Extract each line of the records below that contains the word "variable".

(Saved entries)
/---
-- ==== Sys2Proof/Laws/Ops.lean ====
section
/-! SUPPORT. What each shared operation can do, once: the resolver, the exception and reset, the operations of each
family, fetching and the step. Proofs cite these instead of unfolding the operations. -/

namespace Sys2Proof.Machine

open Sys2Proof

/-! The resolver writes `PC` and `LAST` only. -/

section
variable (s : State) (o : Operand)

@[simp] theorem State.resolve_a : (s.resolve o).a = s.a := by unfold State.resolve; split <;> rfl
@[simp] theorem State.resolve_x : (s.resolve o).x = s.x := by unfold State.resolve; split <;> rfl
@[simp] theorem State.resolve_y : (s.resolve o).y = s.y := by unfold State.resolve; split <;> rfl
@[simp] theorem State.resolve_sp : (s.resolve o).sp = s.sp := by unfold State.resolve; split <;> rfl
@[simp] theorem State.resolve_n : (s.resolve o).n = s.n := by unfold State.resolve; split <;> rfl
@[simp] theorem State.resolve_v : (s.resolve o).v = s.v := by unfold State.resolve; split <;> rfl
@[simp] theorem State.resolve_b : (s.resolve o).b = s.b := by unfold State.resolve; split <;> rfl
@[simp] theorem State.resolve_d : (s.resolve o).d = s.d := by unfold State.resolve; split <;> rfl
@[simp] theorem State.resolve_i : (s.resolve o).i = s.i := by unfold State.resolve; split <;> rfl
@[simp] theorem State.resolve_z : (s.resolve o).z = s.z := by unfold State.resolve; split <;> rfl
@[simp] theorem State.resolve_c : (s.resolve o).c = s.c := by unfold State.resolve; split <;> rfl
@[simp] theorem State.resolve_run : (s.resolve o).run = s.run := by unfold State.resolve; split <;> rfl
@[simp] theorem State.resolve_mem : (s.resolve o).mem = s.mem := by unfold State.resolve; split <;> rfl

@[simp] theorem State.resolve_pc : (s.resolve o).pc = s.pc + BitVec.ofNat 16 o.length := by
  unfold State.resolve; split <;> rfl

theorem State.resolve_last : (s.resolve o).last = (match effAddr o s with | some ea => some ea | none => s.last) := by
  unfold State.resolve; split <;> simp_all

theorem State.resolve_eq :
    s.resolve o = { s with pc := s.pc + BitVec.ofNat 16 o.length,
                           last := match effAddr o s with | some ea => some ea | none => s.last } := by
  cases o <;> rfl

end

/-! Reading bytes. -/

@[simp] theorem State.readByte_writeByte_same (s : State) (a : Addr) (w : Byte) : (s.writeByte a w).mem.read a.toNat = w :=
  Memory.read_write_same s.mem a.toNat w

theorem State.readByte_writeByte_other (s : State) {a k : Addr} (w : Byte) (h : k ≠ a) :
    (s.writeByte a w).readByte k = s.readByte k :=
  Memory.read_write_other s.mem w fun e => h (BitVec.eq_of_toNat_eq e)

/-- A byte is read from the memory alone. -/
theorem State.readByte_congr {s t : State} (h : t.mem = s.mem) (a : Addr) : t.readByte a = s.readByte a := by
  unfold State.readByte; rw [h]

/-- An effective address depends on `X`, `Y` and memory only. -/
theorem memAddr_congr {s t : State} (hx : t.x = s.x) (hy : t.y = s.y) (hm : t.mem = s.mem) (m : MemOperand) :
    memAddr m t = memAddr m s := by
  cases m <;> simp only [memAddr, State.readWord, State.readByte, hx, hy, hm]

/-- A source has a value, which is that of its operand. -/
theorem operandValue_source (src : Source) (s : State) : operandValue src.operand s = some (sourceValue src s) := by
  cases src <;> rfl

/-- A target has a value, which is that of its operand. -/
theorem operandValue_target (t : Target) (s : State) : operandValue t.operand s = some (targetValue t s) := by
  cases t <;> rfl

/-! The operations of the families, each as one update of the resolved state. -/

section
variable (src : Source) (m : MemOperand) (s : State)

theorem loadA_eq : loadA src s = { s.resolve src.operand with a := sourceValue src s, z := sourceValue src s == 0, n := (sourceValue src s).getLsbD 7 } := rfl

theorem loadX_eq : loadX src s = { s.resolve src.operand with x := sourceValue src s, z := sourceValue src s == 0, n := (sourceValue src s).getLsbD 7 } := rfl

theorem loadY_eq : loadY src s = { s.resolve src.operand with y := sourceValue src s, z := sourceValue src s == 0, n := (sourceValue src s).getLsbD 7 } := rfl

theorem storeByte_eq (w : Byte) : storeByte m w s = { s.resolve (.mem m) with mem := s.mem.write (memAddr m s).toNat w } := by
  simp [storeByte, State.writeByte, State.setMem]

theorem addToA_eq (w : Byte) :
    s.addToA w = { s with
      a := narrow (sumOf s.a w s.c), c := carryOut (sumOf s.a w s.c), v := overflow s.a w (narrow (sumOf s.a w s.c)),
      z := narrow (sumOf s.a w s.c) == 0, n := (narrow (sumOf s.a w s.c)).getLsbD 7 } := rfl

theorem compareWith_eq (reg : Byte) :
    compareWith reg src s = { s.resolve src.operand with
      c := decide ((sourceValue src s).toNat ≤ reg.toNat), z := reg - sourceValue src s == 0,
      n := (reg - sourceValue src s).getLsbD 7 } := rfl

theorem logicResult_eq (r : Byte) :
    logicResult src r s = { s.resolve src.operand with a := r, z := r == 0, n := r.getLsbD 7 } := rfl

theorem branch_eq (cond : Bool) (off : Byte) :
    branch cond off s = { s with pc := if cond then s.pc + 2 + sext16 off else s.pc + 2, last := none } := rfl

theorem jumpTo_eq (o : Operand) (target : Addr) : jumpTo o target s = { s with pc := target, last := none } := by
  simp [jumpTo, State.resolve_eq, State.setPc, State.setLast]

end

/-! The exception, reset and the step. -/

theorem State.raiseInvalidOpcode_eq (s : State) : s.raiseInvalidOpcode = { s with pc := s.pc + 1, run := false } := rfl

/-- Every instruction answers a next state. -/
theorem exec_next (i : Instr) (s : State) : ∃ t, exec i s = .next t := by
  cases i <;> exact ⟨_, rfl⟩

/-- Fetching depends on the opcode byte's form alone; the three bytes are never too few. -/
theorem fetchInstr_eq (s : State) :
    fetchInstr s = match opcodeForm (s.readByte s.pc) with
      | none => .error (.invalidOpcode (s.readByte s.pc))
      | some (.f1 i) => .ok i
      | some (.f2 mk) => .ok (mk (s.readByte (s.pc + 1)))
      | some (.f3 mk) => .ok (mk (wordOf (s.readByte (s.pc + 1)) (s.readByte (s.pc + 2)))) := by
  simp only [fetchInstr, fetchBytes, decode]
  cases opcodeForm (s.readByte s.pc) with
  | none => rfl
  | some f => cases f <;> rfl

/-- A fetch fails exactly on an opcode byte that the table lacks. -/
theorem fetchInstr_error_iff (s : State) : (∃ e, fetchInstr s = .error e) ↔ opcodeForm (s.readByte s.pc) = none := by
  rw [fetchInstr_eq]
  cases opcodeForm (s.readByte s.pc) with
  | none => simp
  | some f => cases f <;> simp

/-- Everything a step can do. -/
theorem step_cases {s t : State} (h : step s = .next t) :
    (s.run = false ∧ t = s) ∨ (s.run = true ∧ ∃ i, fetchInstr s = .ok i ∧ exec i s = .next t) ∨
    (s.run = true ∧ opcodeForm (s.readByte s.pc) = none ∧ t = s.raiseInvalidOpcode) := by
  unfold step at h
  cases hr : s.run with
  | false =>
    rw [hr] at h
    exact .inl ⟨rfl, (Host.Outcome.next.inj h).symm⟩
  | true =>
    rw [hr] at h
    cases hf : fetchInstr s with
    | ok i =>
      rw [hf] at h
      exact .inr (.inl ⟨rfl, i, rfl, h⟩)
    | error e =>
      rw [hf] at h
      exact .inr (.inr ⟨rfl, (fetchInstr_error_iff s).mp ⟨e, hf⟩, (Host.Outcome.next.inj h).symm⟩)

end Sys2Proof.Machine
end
\---
§ **Task result**
variable (s : State) (o : Operand)
variable (src : Source) (m : MemOperand) (s : State)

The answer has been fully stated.